Raised garden beds

I have been writing a lot about baking, so now it’s time to move out of the house and into the garden!

Last year we thought it convenient to plant our garden in the plot that was already there. Unfortunately, there were several unforeseen issues with this area.

  1. Half of the garden is shaded by two trees- which provided an excellent roof over our corn for a herd of deer.
  2. The weeds were hard to control in such a large plot
  3. We weren’t able to harvest the full extent of our plants (again due to poor lighting)- our peppers didn’t even come in until late fall, and weren’t even mature before the frost.

This year we decided to fix these issues with the use of raised garden beds placed in our pasture where our sunlight is not blocked.

We bought cinder blocks at $1.16 a piece, and placed them in 4X5 rectangles. To help control the weeds and prairie grass from the pasture, we filled the bottom of each bed with 2-4 layers of cardboard. (In hind sight: we aren’t sure if the cardboard was too thick for our plants to really take root and grow faster) We do get some prairie grasses that come up along the edges, but they are much easier to pluck out.

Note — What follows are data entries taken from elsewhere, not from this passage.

-- ==== Sys2Proof/Machine/ByteOps.lean ====
section
/-! DEFINITION. The byte-oriented file-register operations (spec 40_file_alu.md R134 to R150). Each reads f before
it writes its result; one that writes any of Z, DC, C writes the result with `keepFlags` and then the flags
(R133). -/

namespace Sys2Proof.Machine

/-- An operation that writes its result and then Z only. -/
def resultZ (d : Dest) (f : FileField) (r : Byte) (s : State) : Host.Outcome State Fault Refusal :=
  ((s.dest d f r keepFlags).setZ r).complete false

/-- An operation that writes its result and skips when it is zero, with no flag (R140, R142). -/
def resultSkipZero (d : Dest) (f : FileField) (r : Byte) (s : State) : Host.Outcome State Fault Refusal :=
  (s.dest d f r keepTP).complete (r == 0x00#8)

/-- An operation that writes its result and then C only (R146, R147). -/
def resultC (d : Dest) (f : FileField) (r : Byte) (c : Bool) (s : State) : Host.Outcome State Fault Refusal :=
  ((s.dest d f r keepFlags).setC c).complete false

/-- ADDWF (R134). -/
def execAddwf (d : Dest) (f : FileField) (s : State) : Host.Outcome State Fault Refusal :=
  let x := add8 s.w (s.fileRead f)
  ((s.dest d f x.r keepFlags).setCDCZ x).complete false

/-- ANDWF (R135). -/
def execAndwf (d : Dest) (f : FileField) (s : State) : Host.Outcome State Fault Refusal :=
  resultZ d f (s.w &&& s.fileRead f) s

/-- CLRF (R136). -/
def execClrf (f : FileField) (s : State) : Host.Outcome State Fault Refusal :=
  ((s.fileWrite f 0x00#8 keepFlags).setZ 0x00#8).complete false

/-- CLRW (R137). -/
def execClrw (s : State) : Host.Outcome State Fault Refusal :=
  ((s.setW 0x00#8).setZ 0x00#8).complete false

/-- COMF (R138). -/
def execComf (d : Dest) (f : FileField) (s : State) : Host.Outcome State Fault Refusal :=
  resultZ d f (~~~s.fileRead f) s

/-- DECF (R139). -/
def execDecf (d : Dest) (f : FileField) (s : State) : Host.Outcome State Fault Refusal :=
  resultZ d f (s.fileRead f - 1#8) s

/-- DECFSZ (R140). -/
def execDecfsz (d : Dest) (f : FileField) (s : State) : Host.Outcome State Fault Refusal :=
  resultSkipZero d f (s.fileRead f - 1#8) s

/-- INCF (R141). -/
def execIncf (d : Dest) (f : FileField) (s : State) : Host.Outcome State Fault Refusal :=
  resultZ d f (s.fileRead f + 1#8) s

/-- INCFSZ (R142). -/
def execIncfsz (d : Dest) (f : FileField) (s : State) : Host.Outcome State Fault Refusal :=
  resultSkipZero d f (s.fileRead f + 1#8) s

/-- IORWF (R143). -/
def execIorwf (d : Dest) (f : FileField) (s : State) : Host.Outcome State Fault Refusal :=
  resultZ d f (s.w ||| s.fileRead f) s

/-- MOVF (R144). -/
def execMovf (d : Dest) (f : FileField) (s : State) : Host.Outcome State Fault Refusal :=
  resultZ d f (s.fileRead f) s

/-- MOVWF (R145). -/
def execMovwf (f : FileField) (s : State) : Host.Outcome State Fault Refusal :=
  (s.fileWrite f s.w keepTP).complete false

/-- RLF (R146). -/
def execRlf (d : Dest) (f : FileField) (s : State) : Host.Outcome State Fault Refusal :=
  let v := s.fileRead f
  resultC d f (v.extractLsb' 0 7 ++ bit s.flagC) (v.getLsbD 7) s

/-- RRF (R147). -/
def execRrf (d : Dest) (f : FileField) (s : State) : Host.Outcome State Fault Refusal :=
  let v := s.fileRead f
  resultC d f (bit s.flagC ++ v.extractLsb' 1 7) (v.getLsbD 0) s

/-- SUBWF: operand f, subtrahend W (R148). -/
def execSubwf (d : Dest) (f : FileField) (s : State) : Host.Outcome State Fault Refusal :=
  let x := sub8 (s.fileRead f) s.w
  ((s.dest d f x.r keepFlags).setCDCZ x).complete false

/-- SWAPF (R149). -/
def execSwapf (d : Dest) (f : FileField) (s : State) : Host.Outcome State Fault Refusal :=
  let v := s.fileRead f
  (s.dest d f (v.extractLsb' 0 4 ++ v.extractLsb' 4 4) keepTP).complete false

/-- XORWF (R150). -/
def execXorwf (d : Dest) (f : FileField) (s : State) : Host.Outcome State Fault Refusal :=
  resultZ d f (s.w ^^^ s.fileRead f) s

end Sys2Proof.Machine
end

Sifting dirt from an old burn pile (previous people burned garbage so there are many rusty nails and metal bits that we needed to get out), we filled our beds with the dirt, composted food, and chicken manure. My son thinks the dirt should be in the holes of the blocks too so he usually transfers some from the garden.

My lovely chickens had a mind of their own to check out the gardens. They ended up destroying our first set of tomatoes. We also believe that they spread and/or ate our watermelon and cucumber seeds as well. So we put up plastic fences keeping them at bay that will be removed once our plants are out of danger from chicken scratching.

For our growing cucumbers, we rigged up a trellis of twine, and T-posts.

Excited to see what our garden gives us this year! Happy gardening and harvesting!